*THE PROBLEM*. Once you find the line with "touch.same .mapChecking (away" in the data that follows, repeat it and every line after it exactly, through the line with "obtain ⟨k1, k2, k3, k4, k5, k6⟩ := slips".

*RECORDS FOR THE TASK*.
:::::
/-- Where the records held stand, but for those of the jobs. -/
theorem heldRecords_split (s : State) : ∃ before after, heldRecords s = before ++ s.store.jobs.map Job.record ++ after ∧
    ∀ {xs : List Aspect} {t : State}, touches xs s t → (∀ a ∈ heldAspects, a ∉ xs) →
      heldRecords t = before ++ t.store.jobs.map Job.record ++ after := by
  refine ⟨s.maps.laneSlips ++ s.maps.mapLoads ++ s.maps.checking.toList ++ (s.maps.upcoming.map PendingMap.record).toList ++
    s.maps.switched.toList ++ s.text.queue ++ s.text.putting.toList ++ s.carousels ++ s.store.queue,
    s.alerts.queue ++ s.alerts.checking.toList ++ (activeAlerts s).filterMap Alert.waiting, ?_, fun {xs t} touch away => ?_⟩
  · simp only [heldRecords, List.append_assoc]
  · have maps : t.maps.laneSlips = s.maps.laneSlips ∧ t.maps.mapLoads = s.maps.mapLoads ∧ t.maps.checking = s.maps.checking ∧
        t.maps.upcoming = s.maps.upcoming ∧ t.maps.switched = s.maps.switched :=
      ⟨touch.same .laneSlips (away _ (by decide)), touch.same .mapLoads (away _ (by decide)),
        touch.same .mapChecking (away _ (by decide)), touch.same .upcoming (away _ (by decide)),
        touch.same .switched (away _ (by decide))⟩
    have slips : t.text.queue = s.text.queue ∧ t.text.putting = s.text.putting ∧ t.carousels = s.carousels ∧
        t.store.queue = s.store.queue ∧ t.alerts.queue = s.alerts.queue ∧ t.alerts.checking = s.alerts.checking :=
      ⟨touch.same .textQueue (away _ (by decide)), touch.same .putting (away _ (by decide)),
        touch.same .carouselQueue (away _ (by decide)), touch.same .storeQueue (away _ (by decide)),
        touch.same .alertQueue (away _ (by decide)), touch.same .raiseChecking (away _ (by decide))⟩
    have alerts : activeAlerts t = activeAlerts s := activeAlerts_congr (touch.same .places (away _ (by decide)))
    obtain ⟨h1, h2, h3, h4, h5⟩ := maps
    obtain ⟨k1, k2, k3, k4, k5, k6⟩ := slips
    simp only [heldRecords, h1, h2, h3, h4, h5, k1, k2, k3, k4, k5, k6, alerts, List.append_assoc]

theorem heldRecords_of_touches {xs : List Aspect} {s t : State} (touch : touches xs s t)
    (away : ∀ a ∈ heldAspects, a ∉ xs)
    (jobs : t.store.jobs.map Job.record = s.store.jobs.map Job.record) : heldRecords t = heldRecords s := by
  obtain ⟨before, after, here, there⟩ := heldRecords_split s
  rw [here, there touch away, jobs]

theorem mem_jobs_held {s : State} {j : Job} (h : j ∈ s.store.jobs) : j.record ∈ heldRecords s := by
  obtain ⟨before, after, here, -⟩ := heldRecords_split s
  rw [here]
  exact List.mem_append_left _ (List.mem_append_right _ (List.mem_map_of_mem h))

/-- No record that is on its way, or held, has two jobs. -/
theorem RecordsHeld.jobs_nodup {xs : List RecId} {s : State} (h : RecordsHeld xs s) : (s.store.jobs.map Job.record).Nodup := by
  obtain ⟨before, after, here, -⟩ := heldRecords_split s
  have all := h.nodup
  rw [here] at all
  exact all.sublist (((List.sublist_append_right _ _).trans (List.sublist_append_left _ _)).trans
    (List.sublist_append_right _ _))

theorem RecordsHeld.job_unique {xs : List RecId} {s : State} (h : RecordsHeld xs s) {j k : Job} (hj : j ∈ s.store.jobs)
    (hk : k ∈ s.store.jobs) (same : j.record = k.record) : j = k := List.inj_on_of_nodup_map h.jobs_nodup hj hk same

/-! ### How records move -/

/-- A change of the state in which no slip completes: no record comes to be held but those on their way. -/
theorem RecordsHeld.change {xs ys : List RecId} {s t : State} (h : RecordsHeld xs s) (work : ∀ r, t.work r = s.work r)
    (held : ∀ r, (ys ++ heldRecords t).count r ≤ (xs ++ heldRecords s).count r)
    (writing : writingRecords t = writingRecords s)
    (ended : ∀ j ∈ s.store.jobs, j.record ∈ writingRecords s → j.state = .ended →
      ∃ k ∈ t.store.jobs, k.record = j.record ∧ k.state = .ended)
    (running : ∀ r op, t.store.running = some ⟨.job r, op⟩ →
      (∃ op', s.store.running = some ⟨.job r, op'⟩) ∨ r ∉ writingRecords s) : RecordsHeld ys t where
  once r := (held r).trans (h.once r)
  used r hr := by
    rw [work]
    exact h.used r (List.count_pos_iff.mp ((List.count_pos_iff.mpr hr).trans_le (held r)))
  written := writing ▸ h.written
  ended r hr := by
    rw [writing] at hr
    obtain ⟨j, hj, same, state⟩ := h.ended r hr
    obtain ⟨k, hk, same', state'⟩ := ended j hj (same.symm ▸ hr) state
    exact ⟨k, hk, same'.trans same, state'⟩
  running r op hr := by
    rw [writing]
    obtain ⟨op', before⟩ | free := running r op hr
    · exact h.running r op' before
    · exact free

/-- What `RecordsHeld` reads besides the records held. -/
def workAspects : List Aspect := [.records, .jobs, .running, .dirWrites]

theorem work_of_touches {xs : List Aspect} {s t : State} (touch : touches xs s t) (away : Aspect.records ∉ xs)
    (r : RecId) : t.work r = s.work r := by
  have records : t.reader.records = s.reader.records := touch.same .records away
  rw [State.work, records]
  rfl

/-- Records move between blocks. -/
theorem RecordsHeld.move {xs ys : List RecId} {as : List Aspect} {s t : State} (h : RecordsHeld xs s) (touch : touches as s t)
    (held : ∀ r, (ys ++ heldRecords t).count r ≤ (xs ++ heldRecords s).count r)
    (away : ∀ a ∈ workAspects, a ∉ as) : RecordsHeld ys t := by
  have jobs : t.store.jobs = s.store.jobs := touch.same .jobs (away _ (by decide))
  have running : t.store.running = s.store.running := touch.same .running (away _ (by decide))
  have dirWrites : t.store.dirWrites = s.store.dirWrites := touch.same .dirWrites (away _ (by decide))
  exact h.change (work_of_touches touch (away _ (by decide))) held (by rw [writingRecords, dirWrites]; rfl)
    (fun j hj _ state => ⟨j, jobs ▸ hj, rfl, state⟩) fun r op hr => .inl ⟨op, running ▸ hr⟩

/-! ### Completions -/

theorem complete_jobs {r : RecId} {s : State} (used : s.work r ≠ none) (status : Nat) (aux frame : Word) :
    (complete r status aux frame s).store.jobs = s.store.jobs.filter fun j => j.record ≠ r := by
  obtain ⟨w, hw⟩ := Option.ne_none_iff_exists'.mp used
  exact (complete_spec r status aux frame s w hw).1.2

/-- The slip of a record completes which no directory write will complete, and which nothing else holds: the record is freed. -/
theorem RecordsHeld.freed {xs ys : List RecId} {s : State} (h : RecordsHeld xs s) {r : RecId} (used : s.work r ≠ none)
    (status : Nat) (aux frame : Word) (fewer : List.Sublist ys xs) (unwritten : r ∉ writingRecords s)
    (gone : r ∉ ys ++ heldRecords (complete r status aux frame s)) : RecordsHeld ys (complete r status aux frame s) := by
  have touch := complete_touches r status aux frame s
  have jobs := complete_jobs used status aux frame
  have held : List.Sublist (heldRecords (complete r status aux frame s)) (heldRecords s) := by
    obtain ⟨before, after, here, there⟩ := heldRecords_split s
    rw [here, there touch (by decide), jobs]
    exact (((List.Sublist.refl _).append (List.filter_sublist.map _)).append (List.Sublist.refl _))
  have all := fewer.append held
  have writing : writingRecords (complete r status aux frame s) = writingRecords s := by
    rw [writingRecords, touch.same .dirWrites]
    rfl
  have other {q : RecId} (ne : q ≠ r) : (complete r status aux frame s).work q = s.work q := complete_work_other ne status aux frame
  refine ⟨fun q => ?_, fun q hq => ?_, writing.symm ▸ h.written, fun q hq => ?_, fun q op hq => ?_⟩
  · exact (all.count_le q).trans (h.once q)
  · have ne : q ≠ r := ne_of_mem_of_not_mem hq gone
    rw [other ne]
    exact h.used q (all.subset hq)
  · rw [writing] at hq
    obtain ⟨j, hj, same, state⟩ := h.ended q hq
    refine ⟨j, ?_, same, state⟩
    rw [jobs, List.mem_filter, decide_eq_true_eq]
    exact ⟨hj, fun e => unwritten (by rw [← e, same]; exact hq)⟩
  · rw [writing]
    rw [touch.same .running] at hq
    exact h.running q op hq

theorem RecordsHeld.writing_held {xs : List RecId} {s : State} (h : RecordsHeld xs s) {r : RecId} (hr : r ∈ writingRecords s) :
    r ∈ heldRecords s := by
  obtain ⟨j, hj, same, -⟩ := h.ended r hr
  exact same ▸ mem_jobs_held hj

/-- The slip of a record on its way completes. -/
theorem RecordsHeld.done {r : RecId} {xs : List RecId} {s : State} (h : RecordsHeld (r :: xs) s) (status : Nat)
    (aux frame : Word) : RecordsHeld xs (complete r status aux frame s) := by
  obtain ⟨fresh, -⟩ := List.nodup_cons.mp h.nodup
  have unheld : r ∉ heldRecords s := fun mem => fresh (List.mem_append_right _ mem)
  have used : s.work r ≠ none := h.used r List.mem_cons_self
  have jobs : (complete r status aux frame s).store.jobs = s.store.jobs := by
    rw [complete_jobs used, List.filter_eq_self]
    intro j hj
    rw [decide_eq_true_eq]
    rintro rfl
    exact unheld (mem_jobs_held hj)
  have held := heldRecords_of_touches (complete_touches r status aux frame s) (by decide) (by rw [jobs])
  refine h.freed used status aux frame (List.sublist_cons_self r xs) (fun mem => unheld (h.writing_held mem)) ?_
  rw [held]
  exact fresh

/-- The slip of a job's record completes, which no directory write will complete. -/
theorem RecordsHeld.jobDone {xs : List RecId} {s : State} (h : RecordsHeld xs s) {j : Job} (hj : j ∈ s.store.jobs)
    (unwritten : j.record ∉ writingRecords s) (status : Nat) (aux frame : Word) :
    RecordsHeld xs (complete j.record status aux frame s) := by
  have used : s.work j.record ≠ none := h.used _ (List.mem_append_right _ (mem_jobs_held hj))
  refine h.freed used status aux frame (List.Sublist.refl xs) unwritten fun mem => ?_
  obtain ⟨before, after, here, there⟩ := heldRecords_split s
  rw [there (complete_touches j.record status aux frame s) (by decide), complete_jobs used] at mem
  have all := h.nodup
  rw [here] at all
  have once : (xs ++ (before ++ s.store.jobs.map Job.record ++ after)).count j.record ≤ 1 :=
    List.nodup_iff_count_le_one.mp all _
  have inJobs : 0 < (s.store.jobs.map Job.record).count j.record := List.count_pos_iff.mpr (List.mem_map_of_mem hj)
  have filtered : ((s.store.jobs.filter fun k => k.record ≠ j.record).map Job.record).count j.record = 0 := by
    refine List.count_eq_zero.mpr fun k => ?_
    obtain ⟨x, hx, same⟩ := List.mem_map.mp k
    exact (of_decide_eq_true (List.mem_filter.mp hx).2) same
  have some := List.count_pos_iff.mpr mem
  simp only [List.count_append] at once some
  omega

/-! ### Visits -/

/-- A visit in progress reads into a free work record. -/
def visitFree (s : State) : Prop := ∀ r i rest last, s.reader.sweep = .visiting r i rest last → s.work r = none

theorem visitFree.kept {s t : State} (h : visitFree s) (sweep : t.reader.sweep = s.reader.sweep)
    (free : ∀ q, s.work q = none → t.work q = none) : visitFree t := fun r i rest last visiting =>
  free r (h r i rest last (sweep ▸ visiting))

theorem visitFree.of_touches {xs : List Aspect} {s t : State} (h : visitFree s) (touch : touches xs s t)
    (away : ∀ a ∈ [Aspect.records, .sweep], a ∉ xs) : visitFree t :=
  h.kept (touch.same .sweep (away _ (by decide))) fun q free => (work_of_touches touch (away _ (by decide)) q).trans free

theorem visitFree.complete {s : State} (h : visitFree s) (r : RecId) (status : Nat) (aux frame : Word) :
    visitFree (complete r status aux frame s) :=
  h.kept ((complete_touches r status aux frame s).same .sweep) fun _ free => complete_work_none free r status aux frame

/-- What `RecordsSound` says, while the records of a list are on their way. -/
structure RecordsWith (xs : List RecId) (s : State) : Prop extends RecordsHeld xs s where
  visit : visitFree s

theorem recordsSound_iff (s : State) : RecordsSound s ↔ RecordsWith [] s :=
  ⟨fun ⟨once, used, visit, written, ended, running⟩ =>
    ⟨⟨fun r => List.nodup_iff_count_le_one.mp once r, used, written, ended, running⟩, visit⟩,
    fun ⟨⟨once, used, written, ended, running⟩, visit⟩ =>
    ⟨List.nodup_iff_count_le_one.mpr once, used, visit, written, ended, running⟩⟩

/-- What touches neither the records held nor what they are read with keeps them. -/
theorem RecordsWith.quiet {xs : List RecId} {as : List Aspect} {s t : State} (h : RecordsWith xs s) (touch : touches as s t)
    (away : ∀ a ∈ .sweep :: heldAspects ++ workAspects, a ∉ as) : RecordsWith xs t := by
  have held : heldRecords t = heldRecords s := heldRecords_of_touches touch
    (fun a ha => away a (List.mem_append_left _ (List.mem_cons_of_mem _ ha))) (by rw [touch.same .jobs (away _ (by decide))])
  exact ⟨h.toRecordsHeld.move touch (fun r => by rw [held]) fun a ha => away a (List.mem_append_right _ ha),
    h.visit.of_touches touch fun a ha => away a (by revert a; decide)⟩

/-! ### What passes records on -/

/-- What moves of records between blocks do not touch. -/
def passAspects : List Aspect := workAspects ++ [.slotRecords, .slotUsers, .loaded, .recovery]

/-- A property of states, and of the records on their way there, that the moves of records and the completions keep. -/
structure Passes (P : List RecId → State → Prop) : Prop where
  move : ∀ {xs ys : List RecId} {as : List Aspect} {s t : State}, P xs s → touches as s t →
    (∀ r, (ys ++ heldRecords t).count r ≤ (xs ++ heldRecords s).count r) → (∀ a ∈ .sweep :: passAspects, a ∉ as) → P ys t
  done : ∀ {r : RecId} {xs : List RecId} {s : State} (status : Nat) (aux frame : Word), P (r :: xs) s →
    P xs (complete r status aux frame s)

theorem recordsHeld_passes : Passes RecordsHeld where
  move h touch held away := h.move touch held fun a ha => away a (List.mem_cons_of_mem _ (List.mem_append_left _ ha))
  done status aux frame h := h.done status aux frame

theorem recordsWith_passes : Passes RecordsWith where
  move h touch held away := ⟨h.toRecordsHeld.move touch held fun a ha =>
    away a (List.mem_cons_of_mem _ (List.mem_append_left _ ha)), h.visit.of_touches touch fun a ha => away a (by revert a; decide)⟩
  done status aux frame h := ⟨h.toRecordsHeld.done status aux frame, h.visit.complete _ status aux frame⟩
:::::
*SOLUTION FOR THIS PROBLEM*.
        touch.same .mapChecking (away _ (by decide)), touch.same .upcoming (away _ (by decide)),
        touch.same .switched (away _ (by decide))⟩
    have slips : t.text.queue = s.text.queue ∧ t.text.putting = s.text.putting ∧ t.carousels = s.carousels ∧
        t.store.queue = s.store.queue ∧ t.alerts.queue = s.alerts.queue ∧ t.alerts.checking = s.alerts.checking :=
      ⟨touch.same .textQueue (away _ (by decide)), touch.same .putting (away _ (by decide)),
        touch.same .carouselQueue (away _ (by decide)), touch.same .storeQueue (away _ (by decide)),
        touch.same .alertQueue (away _ (by decide)), touch.same .raiseChecking (away _ (by decide))⟩
    have alerts : activeAlerts t = activeAlerts s := activeAlerts_congr (touch.same .places (away _ (by decide)))
    obtain ⟨h1, h2, h3, h4, h5⟩ := maps
    obtain ⟨k1, k2, k3, k4, k5, k6⟩ := slips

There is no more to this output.